Sunday, April 24, 2016

Appendix 7.3 Modelling Evolution

The coin toss simulation is not a model of evolution but a model of the algorithm of evolution which allows exploration of the strength of natural selection to overcome the normal destructive effects of random mutation. Since natural selection does change the probability of a required outcome it would be nice to find an equation for that probability. In Appendix 5.1 I discovered a number which was effectively a boundary condition the 2nd Law imposes on the random assembly of any coded string from a finite alphabet. An equation for probability of evolving a given 'gene' after any number of generations including the effect of natural selection would allow me to relate the improbability of the state to the limit imposed by the Second Law.

I have an equation which on preliminary testing shows agreement with some statistical modelling, Fred Hoyle's results [The Mathematics of Evolution] and recently published papers like this..

[http://dx.doi.org/10.1371/journal.pone.0000096].. noting..
"Although a great deal is known about the landscape structure near the fitness peaks of native proteins [5][7][9][15], little is known about structures near the bottom, which contain information regarding primordial protein evolution." and..
"Although it was shown to be possible for a single arbitrarily chosen polypeptide to evolve infectivity, the evolution stagnated after the 7th generation, which was probably due to the small mutant library size at each generation."
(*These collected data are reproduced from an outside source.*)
/-- Every other answer is given to an opcode of R72. -/
theorem illegalOpcode_iff (cw : CommandWord) :
    illegalOpcode (splitFields cw).op.toNat = true ↔ decode cw = .rejected .unknownOpcode := by
  have hd := decode_decoding cw
  generalize decode cw = o at hd
  cases hd with
  | unknown h => simp [h]
  | unusedBit i hop _ => simp [hop, illegalOpcode_encodeFields]
  | subField he hop _ => simp [hop, he]
  | ok i _ henc => simp [← henc, illegalOpcode_encodeFields]

end Sys2Proof
end

section
/-! The opcode table (R72): the row of each command is its mnemonic, its opcode and the complement of its format. -/

namespace Sys2Proof
open Machine

/-! Fields bit by bit. -/

def Fields.and (f g : Fields) : Fields :=
  ⟨f.op &&& g.op, f.s &&& g.s, f.x &&& g.x, f.y &&& g.y, f.a &&& g.a, f.b &&& g.b, f.w &&& g.w⟩

def Fields.allOnes : Fields := ⟨.allOnes _, .allOnes _, .allOnes _, .allOnes _, .allOnes _, .allOnes _, .allOnes _⟩

theorem splitFields_and (u v : CommandWord) : splitFields (u &&& v) = (splitFields u).and (splitFields v) := by
  simp [splitFields, Fields.and, BitVec.extractLsb'_and]

theorem splitFields_injective : Function.Injective splitFields := Function.LeftInverse.injective pack_split

theorem and_not_eq_zero_iff {n : Nat} (x m : BitVec n) : x &&& ~~~m = 0#n ↔ x &&& m = x := by
  simp [BitVec.eq_of_getElem_eq_iff]

theorem formatOf_op (i : Instr) (f : Fields) : (formatOf i f).op = f.op := by cases i <;> rfl

/-- A format keeps the bits that it keeps of all ones. -/
theorem formatOf_eq_and (i : Instr) (f : Fields) : formatOf i f = f.and (formatOf i .allOnes) := by
  unfold formatOf
  split <;> simp [keepF0, keepFS, keepFSV, keepFMAP, keepFA, keepFAD, keepFCB, keepFXY, keepFIRQ, keepFIRQX, keepFW,
    keepFSCAN, Fields.and, Fields.allOnes, -BitVec.reduceAllOnes]

/-! The rows. -/

/-- The mask of a format: the opcode and every bit that the format does not use. -/
def maskOf (keep : Fields → Fields) : Fields :=
  ⟨(keep .allOnes).op, ~~~(keep .allOnes).s, ~~~(keep .allOnes).x, ~~~(keep .allOnes).y, ~~~(keep .allOnes).a,
    ~~~(keep .allOnes).b, ~~~(keep .allOnes).w⟩

/-- The row of a command. -/
def rowOf (i : Instr) : String × CommandWord × CommandWord :=
  (mnemonicOf i, packFields { op := (encodeFields i).op }, packFields (maskOf (formatOf i)))

theorem rowOf_mem (i : Instr) : rowOf i ∈ opcodeTable := by
  cases i <;> simp only [rowOf, mnemonicOf, encodeFields, formatOf] <;> decide

/-- A word matches the row of `i` when its opcode is that of `i` and it has a 0 in every bit that the format does not
use. -/
theorem matches_rowOf (i : Instr) (cw : CommandWord) :
    cw &&& (rowOf i).2.2 = (rowOf i).2.1 ↔
      (splitFields cw).op = (encodeFields i).op ∧ formatOf i (splitFields cw) = splitFields cw := by
  have hsplit : cw &&& (rowOf i).2.2 = (rowOf i).2.1 ↔
      (splitFields cw).and (maskOf (formatOf i)) = { op := (encodeFields i).op } := by
    rw [← splitFields_injective.eq_iff, splitFields_and, rowOf, split_pack, split_pack]
  have hop : (formatOf i .allOnes).op = .allOnes 8 := formatOf_op i _
  rw [hsplit, formatOf_eq_and, maskOf]
  generalize splitFields cw = f, formatOf i .allOnes = m at hop
  obtain ⟨op, s, x, y, a, b, w⟩ := f
  simp [Fields.and, hop, and_not_eq_zero_iff, -BitVec.reduceAllOnes]
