/-- The flags of a signed product `p` whose multiplicand has `n` bits (R199). -/
def ProductFlags (n : Nat) (p : Int) (f : Flags) : Prop :=
  (f.z = true ↔ p = 0) ∧ (f.s = true ↔ p < 0) ∧ f.v = false
    ∧ (f.c = true ↔ p < -2 ^ (n - 1) ∨ 2 ^ (n - 1) ≤ p)

/-- What a division of `a` by `b` leaves (R196): `n` is the width of the divisor, `quot` and `rem` are the two halves of
the destination, `f` the flags. The quotient is the one truncated toward zero: the remainder is smaller than the
divisor and has the sign of the dividend. Where the quotient does not fit the destination is open (U10). -/
def Divided (n : Nat) (a b : Int) (quot rem : BitVec n) (f : Flags) : Prop :=
  if b = 0 then f.v = true ∧ f.z = true ∧ f.c = false
  else ∀ q m : Int, a = q * b + m → |m| < |b| → (m = 0 ∨ (m < 0 ↔ a < 0)) →
    if -2 ^ (n - 1) ≤ q ∧ q < 2 ^ (n - 1) then
      quot.toInt = q ∧ rem.toInt = m ∧ f.v = false ∧ f.c = false ∧ (f.z = true ↔ q = 0) ∧ (f.s = true ↔ q < 0)
    else if -2 ^ n ≤ q ∧ q < 2 ^ n then f.v = true ∧ f.c = true ∧ f.z = false
    else f.v = true ∧ f.c = false ∧ f.z = false

/-- A logical instruction on words (R230). -/
def LogicWordClaim (make : Reg → Src .w → Instr) (op : Word → Word → Word) : Prop :=
  AluClaim .w make 0x0060 fun a b r f => r = op a b ∧ ZeroSign r f

/-- A logical instruction on bytes (R230). -/
def LogicByteClaim (make : Reg → Src .b → Instr) (op : Byte → Byte → Byte) : Prop :=
  AluClaim .b make 0x0070 fun a b r f => r = op a b ∧ ZeroSign r f ∧ EvenParity r f

/-- An instruction that reads its operand and writes the flags in `mask` only. -/
def TestClaim (z : Size) (make : Dst → Instr) (mask : Word) (post : BitVec z.bits → Flags → Prop) : Prop :=
  ∀ (s : State) (d : Dst), s.dstOk z d = true →
    Completes (exec (make d) s) fun t => post (s.dst z d) t.flags ∧ Frame s t [] mask (1 + d.words.length)

/-- BIT, BITB (R281): Z is the complement of the bit, nothing else changes. -/
def BitTestClaim (z : Size) (make : BitArgs → Instr) : Prop :=
  ∀ (s : State) (a : BitArgs), s.dstOk z (bitDst a) = true →
    Completes (exec (make a) s) fun t =>
      t.flags.z = !(s.dst z (bitDst a)).getLsbD (s.bitNumber z a) ∧ Frame s t [] 0x0040 (1 + bitWords a)

/-- Which bit BIT, SET and RES take (R280): a static number is the field of the instruction, a dynamic one the low 4 bits of
the register for a word, the low 3 for a byte. -/
def BitNumberClaim : Prop :=
  ∀ (s : State) (d : Dst) (r q : Reg) (b : BitVec 4),
    (∀ z, s.bitNumber z (.static d b) = b.toNat)
      ∧ s.bitNumber .w (.dynamic r q) = ((s.reg q).extractLsb' 0 4).toNat
      ∧ s.bitNumber .b (.dynamic r q) = ((s.reg q).extractLsb' 0 3).toNat

/-- SET and RES (R282, R283): the bit becomes `b`, every other bit keeps its value, no flag changes. -/
def BitWriteClaim (z : Size) (b : Bool) (make : BitArgs → Instr) : Prop :=
  ∀ (s : State) (a : BitArgs), s.dstOk z (bitDst a) = true →
    Completes (exec (make a) s) fun t =>
      ∃ v, (∀ i, i < z.bits → v.getLsbD i = if i = s.bitNumber z a then b else (s.dst z (bitDst a)).getLsbD i)
        ∧ Writes s t z (bitDst a) v 0 (1 + bitWords a)

/-- How many positions a rotate moves (R124). -/
def positions (two : Bool) : Nat := if two then 2 else 1

/-- A rotate instruction (R302 to R306): `post` relates the old operand and carry, the number of positions, the result
and the new carry. -/
def RotateClaim (z : Size) (make : Reg → Bool → Instr)
    (post : BitVec z.bits → Bool → Nat → BitVec z.bits → Bool → Prop) : Prop :=
  ∀ (s : State) (d : Reg) (two : Bool),
    Completes (exec (make d two) s) fun t =>
      ∃ r, post (s.regOf z d) s.flags.c (positions two) r t.flags.c ∧ RotateFlags (s.regOf z d) r t.flags
        ∧ Writes s t z (.reg d) r flagMask 1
While such modelling does show some increase in fitness as complexity (sequence length) increases it effectively stagnates at some limiting value dependent upon the "mutant library size".. This is precisely what my Second Law boundary condition predicts..

The equation is proving difficult to verify and I initially had problems with software handling very large/small numbers (now solved).. I started defining selection success 'Sn' as the probability that positive mutations on average will succeed.. ie not die or get eaten before they can reproduce.  Sn varies like this..

Sn = 0  (no selection)   to   Sn = 1  (100% selection)

Some program confirmation of stagnation occurred for all values of Sn for large enough gene lengths. However the extreme sensitivity as Sn dropped even minutely below 1 for me urges caution so I'll hold that result until fully verified.